Immunoregulatory effects of isotretinoin in patients with acne

Background In vitro studies have shown that retinoids influence T-cell differentiation.

Objectives To study the effect of isotretinoin on T-cell differentiation markers in patients with acne.

Methods A total of 37 patients with acne vulgaris (25 female, 12 male, age 19·6 ± 3·7 years) and 30 age- and sex-matched healthy controls (19 female, 11 male, age 20·5 ± 4·4 years) were included in the study. Screening for biochemical parameters in serum samples were done just before initiation (pretreatment) and after 3 months of isotretinoin treatment (post-treatment) in the acne group.

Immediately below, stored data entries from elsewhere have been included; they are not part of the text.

-- ==== Sys2Proof/Machine/Flags.lean ====
section
/-!
DEFINITION. What a comparison leaves in predicates and what a guard reads: R62, R79, R91, R92, R93, R106, R113. The
machine has no flags register; a predicate of 64 bits plays the part.
-/

namespace Sys2Proof.Flags

/-- R79: all ones for true, zero for false. -/
def ofBool (t : Bool) : W64 := if t then BitVec.allOnes 64 else 0

/-- R62: a scalar instruction is enabled when bit 0 of its guard, inverted by neg, is 1. -/
def scalarGuard (k : W64) (neg : Bool) : Bool := k.getLsbD 0 != neg

/-- R106: the lane mask of a vector instruction. -/
def laneMask (k : W64) (neg : Bool) : W64 := if neg then ~~~k else k

/-- R91: the relation of CMP on two 64-bit patterns. -/
def cmp (r : CmpRel) (a b : W64) : Bool := Num.irel r a.toInt b.toInt a.toNat b.toNat

/-- R92: the relation of CMPF on the low bits of two patterns. -/
def cmpf (r : FRel) (ty : Fmt) (a b : W64) : Bool :=
  Num.frel r (Num.value ty (a.toNat % 2 ^ Num.bits ty)) (Num.value ty (b.toNat % 2 ^ Num.bits ty))

/-- R93: TST. -/
def tst (z : Bool) (a b : W64) : Bool := ((a &&& b) != 0) != z

/-- R113: the relation of VCMP on two elements. .un and .or do not exist on integers (they are not accepted). -/
def vcmp (r : FRel) (ty : Fmt) (a b : Nat) : Bool :=
  if Num.isInt ty then
    let x : Int := if Num.isSigned ty then Num.signed a (Num.bits ty) else a
    let y : Int := if Num.isSigned ty then Num.signed b (Num.bits ty) else b
    match r with
    | .eq => decide (x = y)
    | .ne => decide (x ≠ y)
    | .lt => decide (x < y)
    | .le => decide (x ≤ y)
    | .gt => decide (y < x)
    | .ge => decide (y ≤ x)
    | .un => false
    | .or => true
  else Num.frel r (Num.value ty a) (Num.value ty b)

/-- R113: the predicate that receives t_j in each byte lane of each enabled element j, and keeps its other bits. -/
def lanes (old : W64) (w n : Nat) (lm : W64) (t : Nat → Bool) : W64 :=
  BitVec.ofNat 64 (Num.pack 1 64 (fun i =>
    let j := i * 8 / w
    let hit := decide (j < n) && Num.enabled lm.toNat w j
    let bit := if hit then t j else old.getLsbD i
    bit.toNat))

end Sys2Proof.Flags
end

Results Baseline levels of tumour necrosis factor (TNF)-α (P < 0·0001), interleukin (IL)-4 (P < 0·0001), IL-17 (P < 0·0001) and interferon (IFN)-γ (P = 0·002) were significantly higher in the acne group compared with the control group. TNF-α (P < 0·0001), IL-4 (P < 0·0001), IL-17 (P < 0·0001) and IFN-γ (P < 0·0001) levels decreased after isotretinoin treatment. TNF-α and IL-4 values after isotretinoin treatment were similar to those of the control group. However, levels of IL-17 (P < 0·0001) after isotretinoin treatment were higher than those of the control group, despite a significant decline after treatment. Levels of IFN-γ (P < 0·0001) after isotretinoin treatment were lower than those of the control group.

Conclusions This study shows that isotretinoin treatment significantly decreases TNF, IL-4, IL-17 and IFN-γ levels in patients with acne. We failed to show that isotretinoin redirects naive T helper (Th) differentiation preferentially towards the Th2 cell lineage.